# Drysuit or wetsuit?



## Scuba Mike (Sep 5, 2002)

I am getting excited by the picture from the concrete ships and want to give it a try. I am a warm weather keyaker, mostly puppy drum in Lynnhaven during the summer. What should I wear to fish the concrete ships? It looks like a lot of people wear dry suits - any suggestions on which to get and where to get it? I am also a diver, will a wet suit work?

Also, where do you park for the ships and how far a paddle is it to the fishing grounds?

Thanks for the help!


----------



## baitslingin (Jul 31, 2005)

this is a really good seminar by KayakKevin
http://www.kayakkevin.com./kiptostripersiminar.html


----------



## Shooter (Nov 14, 2004)

I moved it over here thinking it might get some more attention.

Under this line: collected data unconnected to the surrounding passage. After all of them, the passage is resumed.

-- ==== Sys2Proof/Machine/Checksum.lean ====
section
/-! DEFINITION. The XOR checksum unit (40_checksum.md): the function `xorfold` and its two micro-operations. -/

namespace Sys2Proof

/-- `xorfold(s)`: the exclusive-or of all bytes of `s` (40_checksum.md R100). -/
def xorfold : List Byte → Byte
  | [] => 0x00
  | b :: s => b ^^^ xorfold s

/-- `CS.CLR`: the cleared accumulator (40_checksum.md R102). -/
def csClr : Byte := 0x00

/-- `CS.ACC acc, b`: one byte folded into an accumulator (40_checksum.md R103). -/
def csAcc (acc b : Byte) : Byte := acc ^^^ b

/-- The checksum test of a received frame: its last byte equals the XOR of those before it (40_checksum.md R105). -/
def checksumOk (f : List Byte) : Bool :=
  match f.getLast? with
  | none => false
  | some x => x == xorfold f.dropLast

end Sys2Proof
end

I was thinking if I had to go out in this cold in my yak I would need one of them orange survival suits


----------



## basstardo (Jun 5, 2006)

Shooter said:


> I was thinking if I had to go out in this cold in my yak I would need one of them orange survival suits


Ditto! In fact, you might check out Mustang Survival suits and I think Stearns makes them as well.


----------



## TopsailSurf (Aug 8, 2008)

Post has been reported as spam.


----------



## Fireline20 (Oct 2, 2007)

TopsailSurf said:


> Post has been reported as spam.


Was that fried spam or just plain spam on a biscuit there nephew


----------



## TopsailSurf (Aug 8, 2008)

It was some pretty good spam. The spammer posted something about an illegal chinese search engine.


----------